-- ==== Sys2Proof/Laws/Step.lean ====
section
/-! SUPPORT. Which event a step takes and what the step of an event is (00_scope.md R13; 20_memory.md R71,
R77, R78). `step_cases` is the one inversion of a step; the claims about every step start from it. -/

namespace Sys2Proof.Machine

/-- Where no tie is settled the counter of ties stays. -/
theorem countTie_of_not_settled (s : State) (h : tieSettled s = false) : countTie s = s := by
  simp [countTie, h]

/-- A due edge is the next event, and settles no tie (R77). -/
theorem nextEvent_of_edgeDue (s : State) (l : Bool) (h : EdgeDue s l) :
    nextEvent s = .edge l ∧ tieSettled s = false := by
  obtain ⟨h1, h2⟩ := h
  have hne : s.line ≠ s.lineSeen := by rw [h1, h2]; cases l <;> simp
  simp [nextEvent, tieSettled, h1 ▸ hne, h1]

/-- A due reaction is the next event, and settles no tie (R71). -/
theorem nextEvent_of_reactionDue (s : State) (a : ClientAct) (rest : List Reaction)
    (h : ReactionDue s a rest) : nextEvent s = .reaction a rest ∧ tieSettled s = false := by
  obtain ⟨h1, n, h2, h3⟩ := h
  simp [nextEvent, tieSettled, dueReaction, h1, h2, h3]

/-- No reaction is chosen exactly where none is due. -/
theorem dueReaction_eq_none (s : State) : dueReaction s = none ↔ NoReaction s := by
  unfold dueReaction NoReaction
  cases h : s.reactions with
  | nil => simp
  | cons r rest => simp

/-- With no edge and no reaction due, the timer or the next input is chosen. -/
theorem nextEvent_of_noReaction (s : State) (h1 : s.line = s.lineSeen) (h2 : NoReaction s) :
    nextEvent s = timedEvent s := by
  simp [nextEvent, h1, (dueReaction_eq_none s).2 h2]

/-- A due timer is the next event, and settles no tie (R134). -/
theorem nextEvent_of_timerDue (s : State) (cb : Callback) (t : Nat) (h : TimerDue s cb t) :
    nextEvent s = .timer ⟨t, cb⟩ ∧ tieSettled s = false := by
  obtain ⟨h1, h0, h2, h3, h4⟩ := h
  rw [nextEvent_of_noReaction s h1 h0]
  have hn := (dueReaction_eq_none s).2 h0
  cases hi : s.inputs with
  | nil => simp [timedEvent, tieSettled, h1, hn, h2, hi]
  | cons i rest =>
    have hlt := h4 i rest hi
    have hne : ¬ (t = inputTime s i) := by simp only [inputTime]; omega
    have htd : tied s ⟨t, cb⟩ i = false := by simp [tied, hne]
    have hb : t < inputTime s i := by simp only [inputTime]; omega
    simp [timedEvent, tieSettled, h1, hn, h2, hi, timerBefore, htd, hb]

/-- A due input is the next event, and settles no tie. -/
theorem nextEvent_of_inputDue (s : State) (i : TimedInput) (rest : List TimedInput)
    (h : InputDue s i rest) : nextEvent s = .input i rest ∧ tieSettled s = false := by
  obtain ⟨h1, h0, h2, h3⟩ := h
  rw [nextEvent_of_noReaction s h1 h0]
  have hn := (dueReaction_eq_none s).2 h0
  cases ht : s.timer with
  | none => simp [timedEvent, tieSettled, h1, hn, h2, ht]
  | some e =>
    have hlt := h3 e ht
    have hne : ¬ (e.deadline = inputTime s i) := by simp only [inputTime]; omega
    have htd : tied s e i = false := by simp [tied, hne]
    have hb : ¬ (e.deadline < inputTime s i) := by simp only [inputTime]; omega
    simp [timedEvent, tieSettled, h1, hn, h2, ht, timerBefore, htd, hb]

/-- A step that does not settle a tie is the step of its event, on the state itself. -/
theorem step_of_nextEvent (s : State) (ev : Event) (h : nextEvent s = ev ∧ tieSettled s = false) :
    step s = runEvent ev s := by
  rw [step, advance, countTie_of_not_settled s h.2, h.1]

/-- What `timedEvent` chooses. -/
theorem timedEvent_cases (s : State) :
    (s.timer = none ∧ s.inputs = [] ∧ timedEvent s = .quiet) ∨
    (∃ e, s.timer = some e ∧ timedEvent s = .timer e) ∨
    (∃ i rest, s.inputs = i :: rest ∧ timedEvent s = .input i rest ∧
      ∀ e, s.timer = some e → inputTime s i ≤ e.deadline) := by
  cases ht : s.timer with
  | none =>
    cases hi : s.inputs with
    | nil => left; simp [timedEvent, ht, hi]
    | cons i rest => right; right; exact ⟨i, rest, rfl, by simp [timedEvent, ht, hi], by simp⟩
  | some e =>
    cases hi : s.inputs with
    | nil => right; left; exact ⟨e, rfl, by simp [timedEvent, ht, hi]⟩
    | cons i rest =>
      right
      by_cases hb : timerBefore s e i = true
      · left; exact ⟨e, rfl, by simp [timedEvent, ht, hi, hb]⟩
      · right
        refine ⟨i, rest, rfl, by simp [timedEvent, ht, hi, hb], ?_⟩
        rintro e' he
        cases he
        unfold timerBefore tied at hb
        split at hb
        · rename_i h
          simp only [beq_iff_eq] at h
          omega
        · simp only [decide_eq_true_eq] at hb
          omega

/-- Where the events of `nextEvent` come from. -/
theorem nextEvent_cases (s : State) :
    (s.line ≠ s.lineSeen ∧ nextEvent s = .edge s.line) ∨
    (s.line = s.lineSeen ∧ NoReaction s ∧ s.timer = none ∧ s.inputs = [] ∧ nextEvent s = .quiet) ∨
    (∃ e, s.line = s.lineSeen ∧ s.timer = some e ∧ nextEvent s = .timer e) ∨
    (∃ i rest, s.line = s.lineSeen ∧ s.inputs = i :: rest ∧ nextEvent s = .input i rest ∧
      ∀ e, s.timer = some e → inputTime s i ≤ e.deadline) ∨
    (∃ a rest, ReactionDue s a rest ∧ nextEvent s = .reaction a rest) := by
  by_cases hl : s.line = s.lineSeen
  · right
    by_cases hn : NoReaction s
    · rw [nextEvent_of_noReaction s hl hn]
      rcases timedEvent_cases s with ⟨h1, h2, h3⟩ | ⟨e, h1, h2⟩ | ⟨i, rest, h1, h2, h3⟩
      · exact .inl ⟨hl, hn, h1, h2, h3⟩
      · exact .inr (.inl ⟨e, hl, h1, h2⟩)
      · exact .inr (.inr (.inl ⟨i, rest, hl, h1, h2, h3⟩))
    · right; right; right
      unfold NoReaction at hn
      push Not at hn
      obtain ⟨r, rest, h1, h2⟩ := hn
      have hd : ReactionDue s r.act rest := ⟨hl, r.answers, h1, h2⟩
      exact ⟨r.act, rest, hd, (nextEvent_of_reactionDue s _ _ hd).1⟩
  · left; exact ⟨hl, by simp [nextEvent, hl]⟩

/-- Everything a step can do: the one inversion of `step`. -/
theorem step_cases (s : State) (o : Host.Outcome State Fault Refusal) (h : step s = o) :
    (EdgeDue s true ∧ o = rise { s with lineSeen := true }) ∨
    (EdgeDue s false ∧ o = fall { s with lineSeen := false }) ∨
    (s.line = s.lineSeen ∧ s.timer = none ∧ s.inputs = [] ∧ o = .next s) ∨
    (∃ e k, s.line = s.lineSeen ∧ s.timer = some e ∧ nextEvent s = .timer e ∧
      o = runCallback e.cb { s with timer := none, now := max s.now e.deadline, ties := k }) ∨
    (∃ i rest k, s.line = s.lineSeen ∧ s.inputs = i :: rest ∧ nextEvent s = .input i rest ∧
      (∀ e, s.timer = some e → max s.now i.time ≤ e.deadline) ∧
      o = applyInput i.what { s with now := max s.now i.time, inputs := rest, ties := k }) ∨
    (∃ a rest, ReactionDue s a rest ∧ nextEvent s = .reaction a rest ∧
      o = applyAct a { s with reactions := rest }) := by
  subst h
  rcases nextEvent_cases s with ⟨h1, h2⟩ | ⟨h1, h0, h2, h3, h4⟩ | ⟨e, h1, h2, h3⟩ |
    ⟨i, rest, h1, h2, h3, h4⟩ | ⟨a, rest, h1, h2⟩
  · have key : ∀ l : Bool, s.line = l → EdgeDue s l ∧ step s = runEvent (.edge l) s := fun l hl => by
      have hd : EdgeDue s l :=
        ⟨hl, by rw [hl] at h1; cases l <;> cases h : s.lineSeen <;> simp_all⟩
      exact ⟨hd, step_of_nextEvent s _ (nextEvent_of_edgeDue s l hd)⟩
    cases hl : s.line with
    | true => exact .inl (key true hl)
    | false => exact .inr (.inl (key false hl))
  · right; right; left
    refine ⟨h1, h2, h3, ?_⟩
    rw [step_of_nextEvent s .quiet
      ⟨h4, by simp [tieSettled, (dueReaction_eq_none s).2 h0, h2]⟩]; rfl
  · right; right; right; left
    refine ⟨e, (countTie s).ties, h1, h2, h3, ?_⟩
    rw [step, advance, h3]; rfl
  · right; right; right; right; left
    refine ⟨i, rest, (countTie s).ties, h1, h2, h3, h4, ?_⟩
    rw [step, advance, h3]; rfl
  · right; right; right; right; right
    exact ⟨a, rest, h1, h2, step_of_nextEvent s _ (nextEvent_of_reactionDue s a rest h1)⟩

/-- What the client does from its main program (R71). -/
theorem nextClientAct_of_input (s : State) (n : Nat) (a : ClientAct) (rest : List TimedInput)
    (h : nextEvent s = .input ⟨n, .client a⟩ rest) : nextClientAct s = some a := by
  simp [nextClientAct, h]

/-- What the client does from a handler (R71). -/
theorem nextClientAct_of_reaction (s : State) (a : ClientAct) (rest : List Reaction)
    (h : nextEvent s = .reaction a rest) : nextClientAct s = some a := by
  simp [nextClientAct, h]

/-- The inversion of a step with what the client does as one case, whether its main program or a handler
does it: the reactions of the block, a change of the environment's level, and the client's act, which
runs on the state with the time and the lists of the environment moved on. -/
theorem step_agents (s : State) (o : Host.Outcome State Fault Refusal) (h : step s = o) :
    (EdgeDue s true ∧ o = rise { s with lineSeen := true }) ∨
    (EdgeDue s false ∧ o = fall { s with lineSeen := false }) ∨
    (s.line = s.lineSeen ∧ s.timer = none ∧ s.inputs = [] ∧ o = .next s) ∨
    (∃ e k, s.line = s.lineSeen ∧ s.timer = some e ∧ nextEvent s = .timer e ∧
      o = runCallback e.cb { s with timer := none, now := max s.now e.deadline, ties := k }) ∨
    (∃ l n rest k, s.now ≤ n ∧ (∀ e, s.timer = some e → n ≤ e.deadline) ∧
      o = .next { s with now := n, inputs := rest, ties := k, ext := l }) ∨
    (∃ a n rest later k, nextClientAct s = some a ∧ s.now ≤ n ∧
      (n = s.now ∨ ∀ e, s.timer = some e → n ≤ e.deadline) ∧
      o = applyAct a { s with now := n, inputs := rest, reactions := later, ties := k }) := by
  rcases step_cases s o h with h | h | h | h | ⟨⟨n, w⟩, rest, k, -, -, h3, h4, h5⟩ | ⟨a, rest, -, h2, h3⟩
  · exact .inl h
  · exact .inr (.inl h)
  · exact .inr (.inr (.inl h))
  · exact .inr (.inr (.inr (.inl h)))
  · cases w with
    | ext l => exact .inr (.inr (.inr (.inr (.inl ⟨l, _, rest, k, Nat.le_max_left _ _, h4, h5⟩))))
    | client a =>
      exact .inr (.inr (.inr (.inr (.inr ⟨a, _, rest, s.reactions, k,
        nextClientAct_of_input s n a rest h3, Nat.le_max_left _ _, .inr h4, h5⟩))))
  · exact .inr (.inr (.inr (.inr (.inr ⟨a, _, s.inputs, rest, s.ties,
      nextClientAct_of_reaction s a rest h2, Nat.le_refl _, .inl rfl, h3⟩))))

/-- A due Sample reads the line and completes the receive (R154): the reset check is scheduled first. -/
theorem step_of_sample (s : State) (t : Nat) (h : TimerDue s .sample t) :
    step s = recvBitDone s.line false { s with now := t, timer := checkAt s t, op := .idle } := by
  rw [step_of_nextEvent s _ (nextEvent_of_timerDue s .sample t h)]
  simp only [runEvent, timerFire, timerCancel, runCallback, sample, Nat.max_eq_right h.2.2.2.1]
  rw [scheduleResetCheck_of_none _ rfl]
  rfl

/-- A slot in which a bit went out completes the send, in both of its ways (R151, R155). -/
theorem step_of_slotSent (s done : State) (h : SlotSent s done) (h1 : s.fsm ≠ .assertingPresence)
    (h2 : s.fsm ≠ .waitingForReset) : step s = sendBitDone { done with op := .idle } := by
  rcases h with ⟨t, h, rfl⟩ | ⟨h, he, ho, rfl⟩
  · rw [step_of_nextEvent s _ (nextEvent_of_timerDue s .holdEnd t h)]
    simp only [runEvent, timerFire, timerCancel, runCallback, holdEnd, Nat.max_eq_right h.2.2.2.1]
    rw [scheduleResetCheck_of_none _ rfl]
    rfl
  · rw [step_of_nextEvent s _ (nextEvent_of_edgeDue s false h)]
    simp [runEvent, fall, edgeIgnored, he, h1, h2, startSlot, ho, scheduleResetCheck_eq]

end Sys2Proof.Machine
end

# Task goal
Would you set down, word for word, the lines from the opening of the entries above through the line with "simp [countTie, h]", both included, and no others?

# The answer
-- ==== Sys2Proof/Laws/Step.lean ====
section
/-! SUPPORT. Which event a step takes and what the step of an event is (00_scope.md R13; 20_memory.md R71,
R77, R78). `step_cases` is the one inversion of a step; the claims about every step start from it. -/

namespace Sys2Proof.Machine

/-- Where no tie is settled the counter of ties stays. -/
theorem countTie_of_not_settled (s : State) (h : tieSettled s = false) : countTie s = s := by
  simp [countTie, h]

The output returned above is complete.